Guys & Gals - just to be a 'luddite' in these major Apple transitions, i.e. Big Sur & M1 hardware, I've still not migrated my MBAir or my wife's 'new' iMac to Big Sur - the irritating number of updates to the macOS and the issues w/ M1 regarding CCC backups (which I use) have delayed my purchase of a new MI laptop to replace what I own and also going to Big Sur - not sure how much longer Apple will support my current Catalina OS but I'll be 'waiting in the wings' for these issues to sort out to my satisfaction - getting too old I guess to go through these almost weekly vexations - SORRY, just blowing off some steam. Dave
I understand, but let me tell you that my wife's new M1 mini is a screaming machine! The performance kick over her older Intel mini is astounding. As for CCC (and SD!), the only problem is that while you *can* create a bootable backup like you used to do, the architecture of the system-on-a-chip (SoC) in the M1 system means that the use case for a bootable backup is reduced. If you need to restore because of a data corruption that isn't hardware related, you can still do that. But if the M1 hardware fails, a bootable backup won't allow that M1 system to boot (logical when you think of it, the "drive" is integrated to the CPU/GPU/etc of the SoC and all of the "storage" is available to any and all processes when needed). In the Intel machines, unless the "drive" was soldered to the motherboard, you could have a drive fail and just boot from the external backup, then order a replacement drive and when it arrives, clone back from the external to the new internal and be back as it was. That swapping is not available in the SoC approach.

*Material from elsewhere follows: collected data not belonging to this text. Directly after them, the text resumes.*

-- ==== Sys2Proof/Tests/Slice0.lean ====
section
/-! SUPPORT. The model's own tests: ill-formed terms, decoded words, one step of each instruction, and for each
statement of the certificate a state that meets its hypotheses. Expected results come from `30_encoding.md`,
`95_test_vectors.md` and the examples inside the rules. -/

namespace Sys2Proof.Tests

open Sys2Proof.Machine

/-! ### WellFormed refuses an ill-formed term at each check -/

theorem test_wf_jmp_dismissal_pattern : wellFormed true (.jmp true 0o11#12) = false := by decide
theorem test_wf_jmp_direct : wellFormed true (.jmp false 0o11#12) = true := by decide
theorem test_wf_iot_core_device : coreDevices.all (fun d => !wellFormed true (.iot false false 0#5 d)) = true := by
  decide
theorem test_wf_iot_external_device : wellFormed true (.iot false false 0#5 3#6) = true := by decide
theorem test_wf_mul_without_option : wellFormed false (.mul false 0#12) = false := by decide
theorem test_wf_mus_with_option : wellFormed true (.mus false 0#12) = false := by decide
theorem test_wf_div_without_option : wellFormed false (.div false 0#12) = false := by decide
theorem test_wf_dis_with_option : wellFormed true (.dis false 0#12) = false := by decide

/-! ### Decoding: a word of every row, written from the formats of `30_encoding.md` and the rules' examples -/

/-- R72, memory reference: op, I, Y. -/
theorem test_decode_logical :
    decodeTableWord 18 0o020100 = some (.and false 0o100#12) ∧ decodeTableWord 18 0o040100 = some (.ior false 0o100#12) ∧
    decodeTableWord 18 0o070100 = some (.xor true 0o100#12) ∧ decodeTableWord 18 0o100200 = some (.xct false 0o200#12) := by
  decide

/-- R92, R93, R95, R96. -/
theorem test_decode_character_and_call :
    decodeTableWord 18 0o120100 = some (.lch false 0o100#12) ∧ decodeTableWord 18 0o150100 = some (.dch true 0o100#12) ∧
    decodeTableWord 18 0o160555 = some (.cal 0o555#12) ∧ decodeTableWord 18 0o170300 = some (.jda 0o300#12) := by
  decide

/-- R97 to R103. -/
theorem test_decode_load_store :
    decodeTableWord 18 0o210300 = some (.lac true 0o300#12) ∧ decodeTableWord 18 0o220101 = some (.lio false 0o101#12) ∧
    decodeTableWord 18 0o240100 = some (.dac false 0o100#12) ∧ decodeTableWord 18 0o260100 = some (.dap false 0o100#12) ∧
    decodeTableWord 18 0o300100 = some (.dip false 0o100#12) ∧ decodeTableWord 18 0o320102 = some (.dio false 0o102#12) ∧
    decodeTableWord 18 0o340103 = some (.dzm false 0o103#12) := by
  decide

/-- R105 to R111. -/
theorem test_decode_arith :
    decodeTableWord 18 0o360100 = some (.tad false 0o100#12) ∧ decodeTableWord 18 0o400100 = some (.add false 0o100#12) ∧
    decodeTableWord 18 0o420100 = some (.sub false 0o100#12) ∧ decodeTableWord 18 0o440100 = some (.idx false 0o100#12) ∧
    decodeTableWord 18 0o460100 = some (.isp false 0o100#12) ∧ decodeTableWord 18 0o500100 = some (.sad false 0o100#12) ∧
    decodeTableWord 18 0o530100 = some (.sas true 0o100#12) := by
  decide

/-- R112 to R115: the strap chooses between the two rows of a word. -/
theorem test_decode_multiply_divide :
    decodeTableWord 18 0o540100 = some (.mul false 0o100#12) ∧ decodeTableWord 18 0o560100 = some (.div false 0o100#12) ∧
    decode false 0o540100#18 = .mus false 0o100#12 ∧ decode false 0o560100#18 = .dis false 0o100#12 := by
  decide

/-- R120 to R123. -/
theorem test_decode_jump_law :
    decodeTableWord 18 0o600101 = some (.jmp false 0o101#12) ∧ decodeTableWord 18 0o610300 = some (.jmp true 0o300#12) ∧
    decodeTableWord 18 0o610011 = some (.jmpDismiss 2#4) ∧ decodeTableWord 18 0o610075 = some (.jmpDismiss 15#4) ∧
    decodeTableWord 18 0o620200 = some (.jsp false 0o200#12) ∧ decodeTableWord 18 0o700005 = some (.law false 5#12) ∧
    decodeTableWord 18 0o717777 = some (.law true 0o7777#12) := by
  decide

/-- R73, R128: `szo i` is 651000, `szs 20` 640020, `szf 3` 640003. -/
theorem test_decode_skip :
    decodeTableWord 18 0o651000 = some (.skp ⟨true, false, false, true, false, false, false, 0#3, 0#3⟩) ∧
    decodeTableWord 18 0o640023 = some (.skp ⟨false, false, false, false, false, false, false, 2#3, 3#3⟩) ∧
    decodeTableWord 18 0o646700 = some (.skp ⟨false, true, true, false, true, true, true, 0#3, 0#3⟩) := by
  decide

/-- R74, R144. -/
theorem test_decode_shift :
    decodeTableWord 18 0o661001 = some (.ral 1#9) ∧ decodeTableWord 18 0o662001 = some (.ril 1#9) ∧
    decodeTableWord 18 0o663777 = some (.rcl 0o777#9) ∧ decodeTableWord 18 0o665001 = some (.sal 1#9) ∧
    decodeTableWord 18 0o666007 = some (.sil 7#9) ∧ decodeTableWord 18 0o667001 = some (.scl 1#9) ∧
    decodeTableWord 18 0o671001 = some (.rar 1#9) ∧ decodeTableWord 18 0o672001 = some (.rir 1#9) ∧
    decodeTableWord 18 0o673001 = some (.rcr 1#9) ∧ decodeTableWord 18 0o675001 = some (.sar 1#9) ∧
    decodeTableWord 18 0o676001 = some (.sir 1#9) ∧ decodeTableWord 18 0o677001 = some (.scr 1#9) := by
  decide

/-- R80: opcode 000 and the four shift sub-opcodes that select no register. -/
theorem test_decode_undefined :
    decodeTableWord 18 0o000123 = some (.undef0 0o123#13) ∧ decodeTableWord 18 0o660001 = some (.sftUndef00 1#9) ∧
    decodeTableWord 18 0o664002 = some (.sftUndef04 2#9) ∧ decodeTableWord 18 0o670003 = some (.sftUndef10 3#9) ∧
    decodeTableWord 18 0o674004 = some (.sftUndef14 4#9) := by
  decide

/-- R76, R156 to R168: `dsc 3` is 720350 and so on. -/
theorem test_decode_pulses :
    decodeTableWord 18 0o720010 = some (.rngClr false false 0#5) ∧ decodeTableWord 18 0o720011 = some (.rngSet false false 0#5) ∧
    decodeTableWord 18 0o720035 = some (.rtb false false 0#5) ∧ decodeTableWord 18 0o720350 = some (.dsc false false 3#5) ∧
    decodeTableWord 18 0o720251 = some (.asc false false 2#5) ∧ decodeTableWord 18 0o721752 = some (.isb false false 15#5) ∧
    decodeTableWord 18 0o720053 = some (.cac false false 0#5) ∧ decodeTableWord 18 0o720054 = some (.lsm false false 0#5) ∧
    decodeTableWord 18 0o720055 = some (.esm false false 0#5) ∧ decodeTableWord 18 0o720056 = some (.cbs false false 0#5) ∧
    decodeTableWord 18 0o720064 = some (.lrm false false 0#5) ∧ decodeTableWord 18 0o720065 = some (.erm false false 0#5) ∧
    decodeTableWord 18 0o720066 = some (.rnm false false 0#5) ∧ decodeTableWord 18 0o720067 = some (.rsm false false 0#5) ∧
    decodeTableWord 18 0o720074 = some (.lem false 0#5) ∧ decodeTableWord 18 0o724074 = some (.eem false 0#5) := by
  decide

As for the frustration about how BS changed CCCs solution, that is not likely to go away soon, unless Apple really surprises me and fixes the
asr process that is broken. However, if you don't use Safety Net, it's relatively easy to "fix" the issue when you get a system upgrade by erasing the backup and doing a full new backup when the system does change. A bit of a PITA because of the time it takes, but functionally you end up in the same place. On an Intel machine with BS, you can boot externally just as you could before. On a new M1 system, you can boot externally, I have read, as long as the SoC doesn't have a failure. I haven't tried to boot from an external on my wife's M1 Mini as all she uses is TM for backups.
All of our Macs are on Big Sur. That's three Intel (2 x MBP, 1 mini) and one M1 mini. It's working well on all of them with all four using Time Machine and two of them using CCC.